"Dad, look at that kid. He's totally faking it. I saw him fall and there's no way that hurt. He obviously doesn't want to skate."
My eleven-year-old daughter and I gazed over at the portly, young man. He struggled mightily, spilling his body onto one of the rink's spectator benches, his mother hovering patiently with an ice bag and warm looks of concern. The Kitchen Aid gyration of his too-tight skates finally slowed to a stop as his bean bag bottom finally balanced itself on the painted wood. Success.
I wanted to approach the kid and tell him things would turn out fine for him, that his ability to operate four-wheeled boots should not and will not define him.
Then I changed my mind. Creepy.
It's Saturday afternoon at the roller rink and I'm here to tell you—over the past forty years, so much has changed in the world of tween entertainment—this has not.
Upon entering, I'm overcome by those same aromas of polished wood and disinfectant, finishing with an essence of overheated popcorn, spilled Mountain Dew and newly forming sweat glands.
The distorted din of "Goodbye Yellow Brick Road" has succumbed to the wailings of Lady Gaga and Katy Perry, but this casserole contains the same ingredients. The repertoire still includes "reverse skate," "couples only" and of course, the races.
Even today, the skaters can be classified. The first grouping requires only maximum speed; form and consequences be damned. These are usually boys and they frequently resemble eleven-year-old Gilligans.
Others circle the floor in packs, lip-syncing whatever song is playing, never watching ahead because their heads are thrown back and their mouths agape in throes of laughter. These are usually girls.
A third class exists which welcomes both genders, and this is a group to which the aforementioned "injured" boy, and I, held membership. I'll call it the "Plutos."
Plutos slowly orbit the far reaches of the skating rink. And just as in the scientific world, most at the rink don't acknowledge Pluto's status as a planet.
That's okay; Pluto just wants to pass the time quietly and with little fanfare. We Plutos only roller skate out of necessity; it's either a birthday party or one hundred percent peer pressure.
To an overweight kid, skating parties take a back seat only to swimming parties on the scale of undesirable themes.
Memories of Pluto Club membership flooded my consciousness as I surveyed the spectacle. I reminisced about palming the peripheral wall like a drunken spelunker, expending maximum energy to stave off any type of wheel revolutions. A high center of gravity is not friend to the five-foot-tall, one-hundred-twenty-seven-pound skater.
Naturally, I bowed out of any speed skating competition, and when the couples skate rolled around, I usually grasped the opportunity to buy a Big Hunk or look at the condom machine in the boys' restroom.
Girls never asked me to skate with them anyway, which was totally cool; they all wanted to pair up with this kid named John Freeman, who was handsome, could balance on one wheel and kick a soccer ball the length of the field.
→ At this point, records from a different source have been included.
/-! ### The late line -/

/-- An item bound at position 0, none of whose lines has entered a pan. -/
def itemBound : Item :=
  { id := 9, zseq := 1, zone := 0, trig := 0, trigArg := 0, lines := 8, lateOk := false, link := 0, offset := 0, page := 5, blocks := 2,
    fields := [], sess := 0, slot := 0, state := isScheduled, bound := true }

/-- Its first line, mapped at position 0 and still in the queue of head 0. -/
def lineQueued : MLine := { item := 9, zone := 0, row := 0, y := 0, pass := 0, f := 0, sels := [(0, 1, 0)], last := false }

/-- A STANDBY in READY. Its fault history is frozen (R462), so that no record takes in the DETAIL that the spec leaves open. -/
def frozenStandby : Dev :=
  ((({} : Dev).put F.SYS_STATE_STATE stReady).put F.TWN_STAT_ROLE roleStandby).put F.FLT_STAT_FROZEN 1

/-- The STANDBY holds the item, and that line is due. -/
def lateOnStandby : State :=
  { dev := (frozenStandby.onItk fun t => { t with items := [itemBound] }).onHead 0 fun x => { x with queue := [lineQueued] } }

/-- The device at the fire instant. -/
abbrev lateDev : Dev := lateOnStandby.dev.posAt 0

/-- The head whose line is due. -/
abbrev lateHead : Fin 64 := 0

theorem lateDev_running : lateDev.running = true := by decide +kernel

theorem lateDev_noEvent : ((lateDev.head lateHead).pan.zipIdx.find? fun x => x.1.left.isNone) = none := by decide +kernel

theorem lateDev_dueLine : lateDev.dueLine lateHead = some (0, lineQueued) := by decide +kernel

theorem lateDev_reached : lateDev.reached (lateDev.zoneEnc lineQueued.zone) (lateDev.fireAdv lateHead (lateDev.zoneEnc lineQueued.zone)
    (lateDev.getAct (F.FIR_HG_HEAD_THROW_THROW (lateHead / 8) (lateHead % 8))) 0) 0 = true := by decide +kernel

theorem lateDev_mramGood : MramGood lateDev := by decide +kernel

theorem lateDev_findItem : lateDev.findItem lineQueued.item = some itemBound := by decide +kernel

/-- The state of an item after a step. -/
def itemStateAfter (id : Nat) : Host.Outcome State Fault Refusal → Option Nat
  | .next t => (t.dev.findItem id).map fun i => i.state
  | _ => none

/-- The model leaves the item SCHEDULED, for the ACTIVE to finalise. -/
theorem lateOnStandby_scheduled : itemStateAfter 9 (exec (.fireInstant lateHead 0) lateOnStandby) = some isScheduled := by decide +kernel

/-- Refutes O34: the clause on a late line has its item final at once with no premise on the pair role, and a STANDBY leaves the end of
an item to the ACTIVE (R381, R384), so there the item stays SCHEDULED. -/
theorem not_firingAndHeat : ¬ Obligations.FiringAndHeat := by
  rintro ⟨hfire, -⟩
  obtain ⟨e, hexec, hlate⟩ := hfire lateOnStandby lateHead 0
  simp only [lateDev_running, lateDev_noEvent, lateDev_dueLine, lateDev_reached, Bool.true_eq_false, if_false] at hlate
  obtain ⟨-, -, -, -, hend⟩ := hlate
  have hclaim : (e.findItem 9).map (fun j => (j.state, j.reason)) = some (isNotPrinted, 0x09) :=
    hend lateDev_mramGood itemBound lateDev_findItem rfl rfl (by decide)
  have hfinal : Finalised 9 isNotPrinted e := ⟨by simpa using congrArg (Option.map Prod.fst) hclaim, by decide⟩
  have hstays : itemStateAfter 9 (exec (.fireInstant lateHead 0) lateOnStandby) = some isNotPrinted := by
    rw [hexec]
    exact (hfinal.settle_margins lateOnStandby.dev).found
  exact absurd (lateOnStandby_scheduled.symm.trans hstays) (by decide)

end Sys2Proof.Machine
end

section
/-! A field failure of an item whose zone is no zone of the part (R210). IMP_ERR is one word, made as the sum of VALID, KIND, TPL and the
item's zone. The statement is about every state, and in one that holds an item of zone 2^31 the sum carries out of bit 31 and VALID is
written as 0. `Ends` speaks of a device before the margins and the collector have run, so the refutation also needs that neither of them
clears VALID where it is set (`FailureRecorded.settle_margins`). -/

namespace Sys2Proof.Machine

/-- VALID is set in IMP_ERR: a failure is recorded (R210). -/
structure FailureRecorded (d : Dev) : Prop where
  valid : (d.rd R.IMP_ERR).toNat.testBit 31 = true

namespace FailureRecorded

variable {d e : Dev}

theorem of_get (h : d.get F.IMP_ERR_VALID = 1) : FailureRecorded d := by
  have hbit : (bits (d.rd R.IMP_ERR).toNat 31 1).testBit 0 = true := congrArg (fun x : Nat => x.testBit 0) h
  rw [testBit_bits] at hbit
  exact ⟨hbit⟩

/-! ### Parts of the device and registers -/

/-- A step that changes no register. -/
theorem same (h : FailureRecorded d) (hregs : e.regs = d.regs) : FailureRecorded e := ⟨by rw [Dev.rd, hregs]; exact h.valid⟩

/-- A step that leaves IMP_ERR. -/
theorem of_rd (h : FailureRecorded d) (hrd : e.rd R.IMP_ERR = d.rd R.IMP_ERR) : FailureRecorded e := ⟨hrd ▸ h.valid⟩

/-- VALID is the last bit of its register: a field that ends below it leaves it, in whatever register it lies. -/
theorem put (h : FailureRecorded d) (f : Fld) (v : Nat) (hf : f.lo + f.width ≤ 31 := by exact Nat.le_of_ble_eq_true rfl) :
    FailureRecorded (d.put f v) := by
  by_cases ha : R.IMP_ERR = f.addr
  · refine ⟨?_⟩
    rw [ha, toNat_put d f v (by omega), testBit_setBits, if_neg (by omega), ← ha]
    exact h.valid
  · exact h.of_rd (rd_put_ne d f _ v ha)

theorem putElsewhere (h : FailureRecorded d) (f : Fld) (v : Nat) (hf : R.IMP_ERR ≠ f.addr) : FailureRecorded (d.put f v) :=
  h.of_rd (rd_put_ne d f _ v hf)

theorem wr (h : FailureRecorded d) {a : Nat} (ha : R.IMP_ERR ≠ a) (v : Word) : FailureRecorded (d.wr a v) := h.of_rd (rd_wr_ne d a _ v ha)

theorem wrN (h : FailureRecorded d) {a : Nat} (ha : R.IMP_ERR ≠ a) (v : Nat) : FailureRecorded (d.wrN a v) := h.wr ha _

theorem report (h : FailureRecorded d) (n : Nat) (x : Option Nat) : FailureRecorded (d.report n x) := h.same (report_regs d n x)

theorem emit (h : FailureRecorded d) (o : Out) : FailureRecorded (d.emit o) := h.same rfl

theorem onSys (h : FailureRecorded d) (f : SysSt → SysSt) : FailureRecorded (d.onSys f) := h.same rfl

theorem onItk (h : FailureRecorded d) (f : ItkSt → ItkSt) : FailureRecorded (d.onItk f) := h.same rfl

theorem onPos (h : FailureRecorded d) (f : PosSt → PosSt) : FailureRecorded (d.onPos f) := h.same rfl

theorem onFir (h : FailureRecorded d) (f : FirSt → FirSt) : FailureRecorded (d.onFir f) := h.same rfl

theorem onLmp (h : FailureRecorded d) (f : LmpSt → LmpSt) : FailureRecorded (d.onLmp f) := h.same rfl

theorem onTwn (h : FailureRecorded d) (f : TwnSt → TwnSt) : FailureRecorded (d.onTwn f) := h.same rfl

theorem onPgf (h : FailureRecorded d) (f : PgfSt → PgfSt) : FailureRecorded (d.onPgf f) := h.same rfl

theorem onDmc (h : FailureRecorded d) (f : DmcSt → DmcSt) : FailureRecorded (d.onDmc f) := h.same rfl

theorem when (h : FailureRecorded d) {b : Bool} {f : Dev → Dev} (hf : FailureRecorded d → FailureRecorded (f d)) :
    FailureRecorded (d.when b f) := by
  cases b
  · exact h
  · exact hf h

theorem each {α : Type} (h : FailureRecorded d) {l : List α} {f : Dev → α → Dev}
    (hf : ∀ d, ∀ x ∈ l, FailureRecorded d → FailureRecorded (f d x)) : FailureRecorded (d.each l f) := by
  induction l generalizing d with
  | nil => exact h
  | cons x l ih => exact ih (hf d x List.mem_cons_self h) fun d y hy => hf d y (List.mem_cons_of_mem x hy)

/-! ### Memory and messages -/

theorem st (h : FailureRecorded d) (a n x : Nat) : FailureRecorded (d.st a n x) := h.same (by rw [Dev.st, stBs_mem])

theorem mwr (h : FailureRecorded d) (a v : Nat) : FailureRecorded (d.mwr a v).1 := by
  have hfresh : FailureRecorded (d.fresh 64).2 := h.same rfl
  unfold Dev.mwr
  split_ifs
  · exact h
  · exact (hfresh.st a 8 _).put F.JNL_IRQ_STAT_MRAMERR 1
  · exact h.st a 8 v
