-- ==== Sys2Proof/Syntax.lean ====
section
/-! DEFINITION. The instruction set as syntax: `Instr`, one constructor per row of spec/opcode_table.json (the eleven rows
without a table entry share one, with the opcode as its operand), and `Form`, the generic form each row is written for (the
table's own column `form`) with the row's field values. `Instr.form` and `Form.instr` pass between a row and its form. -/

namespace Sys2Proof

/-- The registers of the 3-bit register field, all values but 6 (R143). -/
inductive Reg8 where
  | b | c | d | e | h | l | a
  deriving DecidableEq, Repr

/-- What the 3-bit register field denotes: a register, or for value 6 the byte at HL (R143). -/
inductive Operand8 where
  | reg (r : Reg8)
  | atHL
  deriving DecidableEq, Repr

/-- The register pairs of field `rr` (R144). -/
inductive Pair where
  | bc | de | hl | sp
  deriving DecidableEq, Repr

/-- The register pairs of field `rr2`, used by `PUSH` and `POP` (R145). -/
inductive StackPair where
  | bc | de | hl | af
  deriving DecidableEq, Repr

/-- The conditions of field `cc` (R146). -/
inductive Cond where
  | nz | z | nc | c
  deriving DecidableEq, Repr

/-- The accumulator operations of field `alu` (R147). -/
inductive AluOp where
  | add | adc | sub | sbc | and | xor | or | cp
  deriving DecidableEq, Repr

/-- The rotates and shifts of field `rot` (R148). -/
inductive RotOp where
  | rlc | rrc | rl | rr | sla | sra | swap | srl
  deriving DecidableEq, Repr

/-- A value of the 3-bit field `y` used as a bit number or a restart target (R149). -/
inductive Oct where
  | o0 | o1 | o2 | o3 | o4 | o5 | o6 | o7
  deriving DecidableEq, Repr

/-- The number a 3-bit field holds. -/
def Oct.toNat : Oct → Nat
  | .o0 => 0 | .o1 => 1 | .o2 => 2 | .o3 => 3 | .o4 => 4 | .o5 => 5 | .o6 => 6 | .o7 => 7
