-- ==== Sys2Proof/Decode.lean ====
section
/-! DEFINITION. The decoder, total on any list of bytes, written from the field description of the opcode map (R140 to R152),
and after it the encoder, written from the opcode grids (R153, R154), row by row. -/

namespace Sys2Proof

/-! The fields of an opcode byte (R141). -/

/-- `x = op[7:6]` -/
def opX (op : Byte) : Nat := op.toNat / 64
/-- `y = op[5:3]` -/
def opY (op : Byte) : Nat := op.toNat / 8 % 8
/-- `z = op[2:0]` -/
def opZ (op : Byte) : Nat := op.toNat % 8
/-- `p = op[5:4]` -/
def opP (op : Byte) : Nat := op.toNat / 16 % 4
/-- `q = op[3]` -/
def opQ (op : Byte) : Nat := op.toNat / 8 % 2

/-- The operand of a 3-bit register field (R143). -/
def Operand8.ofField : Nat → Operand8
  | 0 => .reg .b
  | 1 => .reg .c
  | 2 => .reg .d
  | 3 => .reg .e
  | 4 => .reg .h
  | 5 => .reg .l
  | 6 => .atHL
  | _ => .reg .a

/-- The pair of field `rr` (R144). -/
def Pair.ofField : Nat → Pair
  | 0 => .bc
  | 1 => .de
  | 2 => .hl
  | _ => .sp

/-- The pair of field `rr2` (R145). -/
def StackPair.ofField : Nat → StackPair
  | 0 => .bc
  | 1 => .de
  | 2 => .hl
  | _ => .af

/-- The condition of field `cc` (R146). -/
def Cond.ofField : Nat → Cond
  | 0 => .nz
  | 1 => .z
  | 2 => .nc
  | _ => .c

/-- The operation of field `alu` (R147). -/
def AluOp.ofField : Nat → AluOp
  | 0 => .add
  | 1 => .adc
  | 2 => .sub
  | 3 => .sbc
  | 4 => .and
  | 5 => .xor
  | 6 => .or
  | _ => .cp

/-- The operation of field `rot` (R148). -/
def RotOp.ofField : Nat → RotOp
  | 0 => .rlc
  | 1 => .rrc
  | 2 => .rl
  | 3 => .rr
  | 4 => .sla
  | 5 => .sra
  | 6 => .swap
  | _ => .srl

/-- The number in a 3-bit field (R149). -/
def Oct.ofField : Nat → Oct
  | 0 => .o0
  | 1 => .o1
  | 2 => .o2
  | 3 => .o3
  | 4 => .o4
  | 5 => .o5
  | 6 => .o6
  | _ => .o7

/-- Why a list of bytes is no instruction. The opcode map itself is total: an opcode without an entry decodes to `illegal`. -/
inductive DecodeError where
  /-- there is no opcode byte -/
  | noBytes
  /-- the operand bytes of this opcode are missing -/
  | truncated (opcode : Byte)
  deriving DecidableEq, Repr

/-- A decoded form with the bytes that follow it. -/
abbrev DecodeResult := Except DecodeError (Form × List Byte)

/-- Format `OP`: no operand byte (R140). -/
def fmtOp (f : Form) (rest : List Byte) : DecodeResult := .ok (f, rest)

/-- Formats `OP_N8` and `OP_E8`: one operand byte (R140, R142, R149). -/
def fmtN8 (op : Byte) (f : Byte → Form) : List Byte → DecodeResult
  | n :: rest => .ok (f n, rest)
  | [] => .error (.truncated op)

/-- Format `OP_N16`: two operand bytes, low byte first (R140, R142, R149). -/
def fmtN16 (op : Byte) (f : Word → Form) : List Byte → DecodeResult
  | lo :: hi :: rest => .ok (f (Word.ofBytes hi lo), rest)
  | _ => .error (.truncated op)

/-- Quadrant `x = 0` of the unprefixed table (R151). -/
def decodeX0 (op : Byte) (rest : List Byte) : DecodeResult :=
  match opZ op with
  | 0 =>
    match opY op with
    | 0 => fmtOp .nop rest
    | 1 => fmtN16 op .ldNNSP rest
    | 2 => fmtN8 op .stop rest
    | 3 => fmtN8 op .jr rest
    | y => fmtN8 op (.jrCc (Cond.ofField (y - 4))) rest
  | 1 =>
    match opQ op with
    | 0 => fmtN16 op (.ldPairNN (Pair.ofField (opP op))) rest
    | _ => fmtOp (.addHL (Pair.ofField (opP op))) rest
  | 2 =>
    match opY op with
    | 0 => fmtOp .ldBCA rest
    | 1 => fmtOp .ldABC rest
    | 2 => fmtOp .ldDEA rest
    | 3 => fmtOp .ldADE rest
    | 4 => fmtOp .ldHLiA rest
    | 5 => fmtOp .ldAHLi rest
    | 6 => fmtOp .ldHLdA rest
    | _ => fmtOp .ldAHLd rest
  | 3 =>
    match opQ op with
    | 0 => fmtOp (.incPair (Pair.ofField (opP op))) rest
    | _ => fmtOp (.decPair (Pair.ofField (opP op))) rest
  | 4 =>
    match Operand8.ofField (opY op) with
    | .reg r => fmtOp (.incR r) rest
    | .atHL => fmtOp .incM rest
  | 5 =>
    match Operand8.ofField (opY op) with
    | .reg r => fmtOp (.decR r) rest
    | .atHL => fmtOp .decM rest
  | 6 =>
    match Operand8.ofField (opY op) with
    | .reg r => fmtN8 op (.ldRN r) rest
    | .atHL => fmtN8 op .ldMN rest
  | _ =>
    match opY op with
    | 0 => fmtOp .rlca rest
    | 1 => fmtOp .rrca rest
    | 2 => fmtOp .rla rest
    | 3 => fmtOp .rra rest
    | 4 => fmtOp .daa rest
    | 5 => fmtOp .cpl rest
    | 6 => fmtOp .scf rest
    | _ => fmtOp .ccf rest

/-- Quadrant `x = 1`: register loads, and `HALT` where both fields are 6 (R151). -/
def decodeX1 (op : Byte) (rest : List Byte) : DecodeResult :=
  match Operand8.ofField (opY op), Operand8.ofField (opZ op) with
  | .reg r, .reg r' => fmtOp (.ldRR r r') rest
  | .reg r, .atHL => fmtOp (.ldRM r) rest
  | .atHL, .reg r' => fmtOp (.ldMR r') rest
  | .atHL, .atHL => fmtOp .halt rest

/-- Quadrant `x = 2`: the accumulator operations on `r[z]` (R151). -/
def decodeX2 (op : Byte) (rest : List Byte) : DecodeResult :=
  match Operand8.ofField (opZ op) with
  | .reg r => fmtOp (.aluR (AluOp.ofField (opY op)) r) rest
  | .atHL => fmtOp (.aluM (AluOp.ofField (opY op))) rest
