-- ==== Sys2Proof/Machine/Forms.lean ====
section
/-! DEFINITION. The meaning of every generic form, and of the prefix byte 0xCB, which runs a form of the extended table. -/

namespace Sys2Proof.Machine

/-- What a form of the opcode table does. The prefix byte has no effect of its own (R198). -/
def execForm (f : Form) (s : State) : StepResult :=
  match f with
  | .ldRR dst src => runLdRR dst src s
  | .ldRN dst n => runLdRN dst n s
  | .ldRM dst => runLdRM dst s
  | .ldMR src => runLdMR src s
  | .ldMN n => runLdMN n s
  | .ldABC => runLdA (s.pair .bc) 2 s
  | .ldADE => runLdA (s.pair .de) 2 s
  | .ldBCA => runStA (s.pair .bc) 2 s
  | .ldDEA => runStA (s.pair .de) 2 s
  | .ldANN nn => runLdA nn 4 s
  | .ldNNA nn => runStA nn 4 s
  | .ldhAC => runLdA (highPage s.cpu.c) 2 s
  | .ldhCA => runStA (highPage s.cpu.c) 2 s
  | .ldhAN n => runLdA (highPage n) 3 s
  | .ldhNA n => runStA (highPage n) 3 s
  | .ldAHLd => runLdAHL 0xFFFF s
  | .ldHLdA => runLdHLA 0xFFFF s
  | .ldAHLi => runLdAHL 1 s
  | .ldHLiA => runLdHLA 1 s
  | .ldPairNN p nn => runLdPairNN p nn s
  | .ldNNSP nn => runLdNNSP nn s
  | .ldSPHL => runLdSPHL s
  | .push q => runPush q s
  | .pop q => runPop q s
  | .ldHLSPe e => runLdHLSPe e s
  | .aluR op src => runAluR op src s
  | .aluM op => runAluM op s
  | .aluN op n => runAluN op n s
  | .incR r => runIncR r s
  | .incM => runIncM s
  | .decR r => runDecR r s
  | .decM => runDecM s
  | .daa => runDaa s
  | .cpl => runCpl s
  | .scf => runScf s
  | .ccf => runCcf s
  | .addHL p => runAddHL p s
  | .incPair p => runIncPair p s
  | .decPair p => runDecPair p s
  | .addSPe e => runAddSPe e s
  | .rlca => runAccRot .rlc s
  | .rrca => runAccRot .rrc s
  | .rla => runAccRot .rl s
  | .rra => runAccRot .rr s
  | .rotR rot r => runRotR rot r s
  | .rotM rot => runRotM rot s
  | .bitR b r => runBitR b r s
  | .bitM b => runBitM b s
  | .resR b r => runResR b r s
  | .resM b => runResM b s
  | .setR b r => runSetR b r s
  | .setM b => runSetM b s
  | .jp nn => runJp nn s
  | .jpCc cc nn => runJpCc cc nn s
  | .jr e => runJr e s
  | .jrCc cc e => runJrCc cc e s
  | .jpHL => runJpHL s
  | .call nn => runCall nn s
  | .callCc cc nn => runCallCc cc nn s
  | .ret => runRet s
  | .retCc cc => runRetCc cc s
  | .reti => runReti s
  | .rst t => runRst t s
  | .nop => runNop s
  | .di => runDi s
  | .ei => runEi s
  | .halt => runHalt s
  | .stop n => runStop n s
  | .illegal op => runIllegal op s
  | .prefixCB => .next s

/-- `PREFIX CB`: with PC past the prefix byte, one more byte is fetched and dispatched through the extended table (R193, R198). -/
def execPrefixCB (s : State) : StepResult :=
  let (op2, s) := s.fetch8
  execForm (decodeExtended op2) s

end Sys2Proof.Machine
end

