-- ==== Sys2Proof/Machine/Core.lean ====
section
/-! DEFINITION. The machine as the host runs it. -/

def Sys2Proof.core : Host.Core := { State := Sys2Proof.Machine.State, Fault := Sys2Proof.Machine.Fault, Refusal := Sys2Proof.Machine.Refusal, step := Sys2Proof.Machine.step, reset := Sys2Proof.Machine.State.reset }
end

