/-! ## Host calls -/

/-- The host's protocol. `RunFrame` never changes a faulted core and answers its fault; a `RunFrame` that answers `Ok` has let
the frame counter change and left no fault. A key press changes the joypad and may request the Joypad interrupt, the serial
port's own activity changes the serial port and may request the Serial interrupt, and neither does anything else. A save state
restores every item of the state it was made from in any ready core of the same variant, and the whole state in a core with the
same parameters and cartridge; one whose header does not match changes nothing (20_memory.md section 4, 41_cpu_engine.md section
1, 70_reset_and_hazards.md sections 2 and 3). The bound on iterations, the form of a save state, and that the core keeps its own
parameters and its cartridge's ROM image, metadata and kind where they differ from the saved state's, are the model's choices
(log entries 20, 19 and 26), as is where the serial port acts (log entry 8). -/
def Obligations.HostProtocol : Prop :=
  (∀ (s : State) (f : Fault) (fuel : Nat), s.fault = some f → runFrame fuel (.ready s) = (.ready s, .error (.fault f))) ∧
  (∀ (s : State) (x : Session) (fuel : Nat), runFrame fuel (.ready s) = (x, .ok ()) →
    ∃ t, x = .ready t ∧ t.fault = none ∧ t.ppu.frame ≠ s.ppu.frame) ∧
  (∀ (s : State) (button : Nat) (pressed : Bool), s.fault = none →
    (∃ (joypad : Joypad) (request : Bool), setKeyInput (.ready s) button pressed =
      (.ready { s with
        joypad := joypad
        irq := { s.irq with pending := if request then s.irq.pending ||| 16 else s.irq.pending } }, .ok ())) ∧
    (∃ (serial : Serial) (request : Bool), serialActs (.ready s) =
      (.ready { s with
        serial := serial
        irq := { s.irq with pending := if request then s.irq.pending ||| 8 else s.irq.pending } }, .ok ()))) ∧
  (∀ s t : State, t.cfg.model = s.cfg.model →
    ∃ u : State, deserialize (.ready t) s.serialize = (.ready u, .ok ()) ∧ u.cfg = t.cfg ∧
      u.cart = { t.cart with hidden := s.cart.hidden } ∧
      { u with cfg := s.cfg, cart := s.cart, ppu := { u.ppu with fb := s.ppu.fb } } = s ∧
      (∀ x y, x < 160 → y < 144 → u.fbPixel x y = s.fbPixel x y) ∧
      (t.cfg = s.cfg → { t.cart with hidden := s.cart.hidden } = s.cart → s.MemWf → u = s)) ∧
  (∀ (s : State) (b : SaveState),
    b.magic ≠ Config.saveMagic.1 ∨ b.version ≠ Config.saveMagic.2 ∨ b.model ≠ s.cfg.model →
    deserialize (.ready s) b = (.ready s, .error .saveState))

/-! ## Reset and invariants -/

/-- `Reset(true)` of a DMG with the default parameters, the state `State.reset`: the registers the boot ROM leaves, IF = 1, IE = 0,
the display on in Mode 2 of line 0, and the three initial events. The values are the spec's (R513, R514); that `State.reset`
is this one of its reset states, with a blank cartridge, is the model's choice (log entries 3 and 4). -/
def Obligations.ResetValues : Prop :=
  State.reset.cpu =
      { a := 0x01, b := 0x00, c := 0x13, d := 0x00, e := 0xD8, h := 0x01, l := 0x4D, f := ⟨true, false, true, true⟩
        sp := 0xFFFE, pc := 0x0100, ime := false, imePending := false, halted := false, speed := false
        speedArmed := false } ∧
  State.reset.irq = { pending := 1, enable := 0 } ∧ State.reset.fault = none ∧
  State.reset.sched = { cycle := 0, staged := 0, queue := [(.ppu, 80), (.apuSample, 128), (.apuFs, 8192)] } ∧
  State.reset.busRead 0xFF41 = 0x86 ∧ State.reset.busRead 0xFF40 = 0x91 ∧ State.reset.busRead 0xFF47 = 0xFC ∧
  State.reset.busRead 0xFF0F = 0xE1 ∧ State.reset.busRead 0xFF26 = 0xF0 ∧ State.reset.busRead 0xFF04 = 0x00 ∧
  State.reset.busRead 0xFF07 = 0xF8 ∧ State.reset.busRead 0xFF46 = 0xFF

/-- Every state that a reset makes, of either kind and either variant, with admissible parameters and a cartridge whose ROM
image is in canonical form, meets the invariant of the machine; so does `State.reset` (R76, R513, R514). -/
def Obligations.ResetMeetsInvariant : Prop :=
  State.reset.Inv ∧
  ∀ (cfg : Config) (skip : Bool) (cart : Cart) (joypad : Joypad) (serial : Serial), cfg.Admissible →
    Memory.wf cart.romSize cart.rom = true → (State.resetWith cfg skip cart joypad serial).Inv

/-- A step keeps the scheduler's invariant: nothing staged, nothing overdue, the queue in order without repeats, the three
standing events pending, the increment pending iff TAC enables it; and it advances the committed counter (R20, R22, R76 a to d,
R178, R329). -/
def Obligations.StepKeepsScheduler : Prop :=
  ∀ s t : State, s.Inv → step s = .next t → t.SchedInv ∧ s.sched.cycle < t.sched.cycle

/-- A step keeps every memory in canonical form and within its size (R37 to R43). -/
def Obligations.StepKeepsMemories : Prop :=
  ∀ s t : State, s.Inv → step s = .next t → t.MemWf

/-- A step keeps the PPU's invariant: mode, phase and LY agree, LY is at most 153, `stat_prev` is the level of the STAT line, at
most ten sprites are listed (R52, R76 e and f, R333, R339). -/
def Obligations.StepKeepsPpu : Prop :=
  ∀ s t : State, s.Inv → step s = .next t → t.PpuInv

/-- A step keeps the APU's and the VRAM DMA's invariants: timers positive, counters in range; the bytes left are whole blocks, an
active transfer is an incomplete HBlank transfer with a block left (R62 to R66, R76 g, R469). -/
def Obligations.StepKeepsApuAndDma : Prop :=
  ∀ s t : State, s.Inv → step s = .next t → t.ApuInv ∧ t.dma.Inv

/-- No step changes the parameters or anything of the cartridge but what it remembers: the ROM image, the metadata and the kind
stay; and a DMG never gets what only a CGB has (R33, R37, R39, R75, R91, R112, R468). -/
def Obligations.StepKeepsParameters : Prop :=
  ∀ s t : State, step s = .next t → t.cfg = s.cfg ∧ (∃ h, t.cart = { s.cart with hidden := h }) ∧ (s.DmgInv → t.DmgInv)

/-- The only way a machine that meets its invariant stops is an opcode without an entry at PC: the scheduler is never misused,
`Commit` always ends, and nothing is refused (R174, R178, R496, R497). -/
def Obligations.OnlyIllegalOpcodesStop : Prop :=
  ∀ s : State, s.Inv →
    (∃ t, step s = .next t) ∨
    step s = .fault (.undefinedOpcode (s.busRead s.cpu.pc) s.cpu.pc) ∧
      s.busRead s.cpu.pc ∈ ([0xD3, 0xDB, 0xDD, 0xE3, 0xE4, 0xEB, 0xEC, 0xED, 0xF4, 0xFC, 0xFD] : List Byte)
end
Usually, by the end of the session, I could skate sort of cross-country ski style, in three foot strokelets, and if I fell, I could stand up, rather than crawling Vietnam-style to the nearest railing. Solid progress.
The turned up lights signified the conclusion of our day, and my daughter and her friend skated gingerly toward me on the worn, green carpet.
"Did you guys have a good time?" I asked.
"Dad, that was so fun. Can we come back next Saturday?"